Below are entries. Copy exactly the lines running from the line that holds "structure FcOp where" to the line that holds "frozen : Bool", with both ends included.
======== Entries supplied
/-- A message of a thread for the Cage: its kind (0 ARRIVE, 1 ALERT), group, sender and datum (R496). -/
structure CageMsg where
  kind : BitVec 2
  g : BitVec 4
  hart : Hart
  datum : Datum
  deriving DecidableEq, Repr

/-- An injection held for a token (R505): a thread's message, or what a collector's flip controller or engine sends: a flip
announcement of a context, an engine's part of a combining round, or a job record to a node (R475). -/
inductive HeldMsg where
  | thread (m : CageMsg)
  | announce (k : Nat)
  | round (k : Nat)
  | job (node : BitVec 18) (r : Record)
  deriving DecidableEq, Repr

/-- The nodes of a Cage rail (R489). -/
inductive CageNode where
  | cluster (k : BitVec 6) | tile (t : BitVec 3) | root
  deriving DecidableEq, Repr

/-- An entry queued at a node of a rail (R489–R491), or in the CTRL class of the mesh where `rail` is none (R36): its key, and
the messages merged in it, each with its injection number. -/
structure Flit where
  rail : Option Bool
  node : CageNode
  kind : BitVec 2
  g : BitVec 4
  parts : List (Nat × Hart × Datum)
  deriving DecidableEq, Repr

/-- A combining round (R499): the contributions merged at the root. -/
structure Round where
  contrib : List (Hart × Datum)
  deriving DecidableEq, Repr

/-- A TARGET region of a relocation: its heap index, generation and next free word (R466). -/
structure Target where
  region : Nat
  gen : BitVec 2
  next : Nat
  deriving DecidableEq, Repr

/-- The work of a collector context that no register holds (R459–R474). -/
structure SluCtx where
  writing : Bool
  armedOp : BitVec 2
  announce : BitVec 64
  ack : BitVec 64
  remapSweep : Bool
  /-- a Sluice or Stope mark, or a heal in progress, since the last termination round -/
  active : Bool
  quiet : Nat
  /-- the same since the job-wide round before, and the number of the round now out, of which 0 is none (R465, R546) -/
  stirred : Bool
  wave : BitVec 16
  /-- clusters brought from RETAIN to ON for their sweeps (R472) -/
  woken : BitVec 64
  ranges : List (Nat × Nat)
  /-- objects queued for tracing, with their pointers' types -/
  queue : List (PA × BitVec 6)
  /-- objects marked in this cycle -/
  objs : List (PA × BitVec 6)
  targets : List Target
  evac : List Nat
  rootsErr : Bool
  /-- a copy of this generation waits for a region to become FREE (R723) -/
  stall : Option (BitVec 2)
  deriving DecidableEq, Repr

/-- A fast-clear operation in progress at a controller (R418). -/
structure FcOp where
  retag : Bool
  tag : Byte
  start : Nat
  len : Nat
  deriving DecidableEq, Repr

/-- A Blend load in progress on a cluster (R262): the fetched microwords and where they go. -/
structure BlendXfer where
  dst : Nat
  words : List (BitVec 144)
  deriving DecidableEq, Repr

/-- A host-window load waiting for its completion (R570, R571). -/
structure HostLoad where
  hart : Hart
  pa : PA
  rd : BitVec 6
  preg : Nat
  deriving DecidableEq, Repr

/-- A host-to-module DMA descriptor whose read requests are outstanding (R575). -/
structure DmaRead where
  q : Nat
  slot : PA
  len : Nat
  haddr : Datum
  maddr : PA
  irq : Bool
  done : Nat
  deriving DecidableEq, Repr

/-- An IDE stream (R580, R581): its key sets and whether it is secure. -/
structure IdeStream where
  id : BitVec 8
  keys : Sparse (List Byte)
  secure : Bool
  deriving DecidableEq, Repr

/-- An SPDM session (R595): its identifier, its path, whether FINISH has completed it, and its key generation. -/
structure SpdmSession where
  id : BitVec 16
  i3c : Bool
  done : Bool
  keyGen : Nat
  deriving DecidableEq, Repr

/-- An SPDM connection on one path: the steps already answered (R595). -/
structure SpdmConn where
  version : Bool
  caps : Bool
  algs : Bool
  deriving DecidableEq, Repr

/-- A debug session (R603–R607): its class, VMID, cluster mask, SPDM session and the clusters it is suspended in. -/
structure DbgSession where
  id : Nat
  cls : BitVec 2
  vmid : BitVec 12
  clusters : BitVec 64
  spdm : BitVec 16
  susp : BitVec 64
  deriving DecidableEq, Repr

/-- A Canary entry's four words (R645). -/
structure Entry where
  w0 : Datum
  w1 : Datum
  p0 : Datum
  p1 : Datum
  deriving DecidableEq, Repr

/-- A Canary snapshot slot in NVM (R657): descriptor fields, and the rings' entries oldest first, I/O die first. -/
structure Snapshot where
  commit : BitVec 32
  trig : Byte
  late : Byte
  lifecycle : Byte
  valid : Bool
  prot : Bool
  time : BitVec 96
  locked : Bool
  source : Datum
  lost : List Nat
  rings : List (List Entry)
  deriving DecidableEq, Repr

/-- The Canary (R643–R659): rings (0–7 the tiles, 8 the I/O die), sequence counters, freeze and commit state. -/
structure Canary where
  rings : Sparse (List Entry)
  seqs : Sparse (BitVec 32)
  frozen : Bool
  /-- the snapshot of the freeze in progress -/
  staging : Option Snapshot
  /-- the staging buffer as last staged (R671) -/
  staged : List (List Entry)
  lost : Sparse Nat
  slots : Sparse Snapshot
  commits : BitVec 32
  cmd : Option (BitVec 3)
  /-- tiles whose RING_LOST entry waits for the rings to resume (R644) -/
  owed : List (Nat × Nat)
  deriving DecidableEq, Repr

/-- The time unit (R548–R556): the counter, the servo's working values and the PTP exchange. -/
structure TimeUnit where
  counter : BitVec 96
  adjPpb : Int
  residue : Nat
  inRange : Nat
  nowHi : BitVec 32
  set : Option (BitVec 48)
  t1 : Int
  t2 : Int
  t3 : Int
  delay : Option Int
  lastPps : Option (BitVec 96)
  age : Int
  everMeasured : Bool
  deriving DecidableEq, Repr

/-- The PCIe endpoint (R559–R581); `perst` is PERST_N held asserted. -/
structure Pcie where
  released : Bool
  linkUp : Bool
  perst : Bool
  msix : Sparse (Datum × Datum)
  pba : List Nat
  loads : List HostLoad
  reads : List DmaRead
  doeBusy : Bool
  ide : List IdeStream
  deriving DecidableEq, Repr

/-- The Headframe's working state (R582–R607). -/
structure Headframe where
  step : Nat
  halted : Option Nat
  hart0 : Bool
  maint : Bool
  bootHold : Bool
  slots : Sparse (BitVec 384)
  ownerKey : Option (BitVec 384)
  blendKey : Option (BitVec 384)
  himageKey : Option (BitVec 384)
  /-- the fuse counters of the vendor images (R584), by image -/
  fuses : Sparse Nat
  lifecycle : Lifecycle
  next : Option Lifecycle
  record : Bool
  transLeft : Nat
  conns : Sparse SpdmConn
  sessions : List SpdmSession
  nonces : List (BitVec 256)
  dbgs : List DbgSession
  opened : Nat
  i3cAddr : Option (BitVec 7)
  /-- a reset request waits for a mode that acts on it (R704) -/
  resetHeld : Bool
  deriving DecidableEq, Repr

/-- NVM (R641, R642): UCAL and AGE, the training cache's validity, the block map and write counts, the blocks retired, and the
logical blocks whose block was retired with no replacement (R718). -/
structure Nvm where
  ucal : Sparse Int
  /-- UCAL as the last pass through BOOT read it (R637) -/
  live : Sparse Int
  /-- AGE as last written (R638, R639) -/
  age : Int
  trained : Bool
  map : Sparse Nat
  writes : Sparse Nat
  retired : List Nat
  dead : List Nat
  deriving DecidableEq, Repr

/-- Power, clocks and temperature (R613–R630). -/
structure Power where
  doms : Sparse Dom
  /-- the request PWR_DOM_REQ holds: domain and target -/
  req : Option (Nat × Dom)
  thermal : Sparse Nat
  power : Sparse Nat
  firstUse : Sparse Nat
  droops : Sparse Nat
  temps : Sparse (BitVec 16)
  inputW : Nat
  vinMv : Nat
  aux : Bool
  vinStable : Bool
  refLost : Bool
  /-- the tiles shed, and the domains a mode change has put in RETAIN (R618, R620) -/
  shed : BitVec 8
  parked : List Nat
  /-- the millisecond in which a tile's thermal limit last rose (R625) -/
  raised : Sparse Nat
  deriving DecidableEq, Repr

/-- The pins: levels of the inputs and of the outputs the module drives (R695, R699), the straps as sampled (R700) and
the straps' present levels. -/
structure Pins where
  pwrEn : Bool
  modRstN : Bool
  pwrFailN : Bool
  pwrGood : Bool
  faultN : Bool
  alertN : Bool
  thermtripN : Bool
  bootSel : BitVec 2
  slotId : BitVec 6
  deriving DecidableEq, Repr

/-- The test access port (R668): the selected instruction, the boundary cells and the preloaded cells. -/
structure Tap where
  ir : Byte
  cells : BitVec 32
  preload : BitVec 32
  dr : BitVec 32
  deriving DecidableEq, Repr

/-- What the module has put on its links, oldest last: the host, the network, the SPDM paths and the pins see these. -/
inductive Out where
  | msix (vec : Nat)
  | hostRead (reqid : BitVec 16) (data : List Byte) (ep : Bool)
  | hostUR (reqid : BitVec 16)
  | configRetry
  | configOk
  | hostWindowRead (addr : Datum)
  | hostWindowWrite (addr : Datum) (d : Datum)
  | dmaRead (q : Nat) (addr : Datum) (len : Nat)
  | dmaWrite (q : Nat) (addr : Datum) (data : List Byte) (ep : Bool)
  | frame (port : Nat) (bytes : List Byte)
  | ptpDelayReq (port : Nat) (header : List Byte)
  | ppsOut
  | spdm (p : SpdmPath) (data : List Byte)
  | spdmError (p : SpdmPath)
  | doe (data : List Byte)
  | debug (s : Nat) (data : List Datum)
  | debugError (s : Nat)
  | i3cId (pid : BitVec 48)
  deriving DecidableEq, Repr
================
Task result —
structure FcOp where
  retag : Bool
  tag : Byte
  start : Nat
  len : Nat
  deriving DecidableEq, Repr

/-- A Blend load in progress on a cluster (R262): the fetched microwords and where they go. -/
structure BlendXfer where
  dst : Nat
  words : List (BitVec 144)
  deriving DecidableEq, Repr

/-- A host-window load waiting for its completion (R570, R571). -/
structure HostLoad where
  hart : Hart
  pa : PA
  rd : BitVec 6
  preg : Nat
  deriving DecidableEq, Repr

/-- A host-to-module DMA descriptor whose read requests are outstanding (R575). -/
structure DmaRead where
  q : Nat
  slot : PA
  len : Nat
  haddr : Datum
  maddr : PA
  irq : Bool
  done : Nat
  deriving DecidableEq, Repr

/-- An IDE stream (R580, R581): its key sets and whether it is secure. -/
structure IdeStream where
  id : BitVec 8
  keys : Sparse (List Byte)
  secure : Bool
  deriving DecidableEq, Repr

/-- An SPDM session (R595): its identifier, its path, whether FINISH has completed it, and its key generation. -/
structure SpdmSession where
  id : BitVec 16
  i3c : Bool
  done : Bool
  keyGen : Nat
  deriving DecidableEq, Repr

/-- An SPDM connection on one path: the steps already answered (R595). -/
structure SpdmConn where
  version : Bool
  caps : Bool
  algs : Bool
  deriving DecidableEq, Repr

/-- A debug session (R603–R607): its class, VMID, cluster mask, SPDM session and the clusters it is suspended in. -/
structure DbgSession where
  id : Nat
  cls : BitVec 2
  vmid : BitVec 12
  clusters : BitVec 64
  spdm : BitVec 16
  susp : BitVec 64
  deriving DecidableEq, Repr

/-- A Canary entry's four words (R645). -/
structure Entry where
  w0 : Datum
  w1 : Datum
  p0 : Datum
  p1 : Datum
  deriving DecidableEq, Repr

/-- A Canary snapshot slot in NVM (R657): descriptor fields, and the rings' entries oldest first, I/O die first. -/
structure Snapshot where
  commit : BitVec 32
  trig : Byte
  late : Byte
  lifecycle : Byte
  valid : Bool
  prot : Bool
  time : BitVec 96
  locked : Bool
  source : Datum
  lost : List Nat
  rings : List (List Entry)
  deriving DecidableEq, Repr

/-- The Canary (R643–R659): rings (0–7 the tiles, 8 the I/O die), sequence counters, freeze and commit state. -/
structure Canary where
  rings : Sparse (List Entry)
  seqs : Sparse (BitVec 32)
  frozen : Bool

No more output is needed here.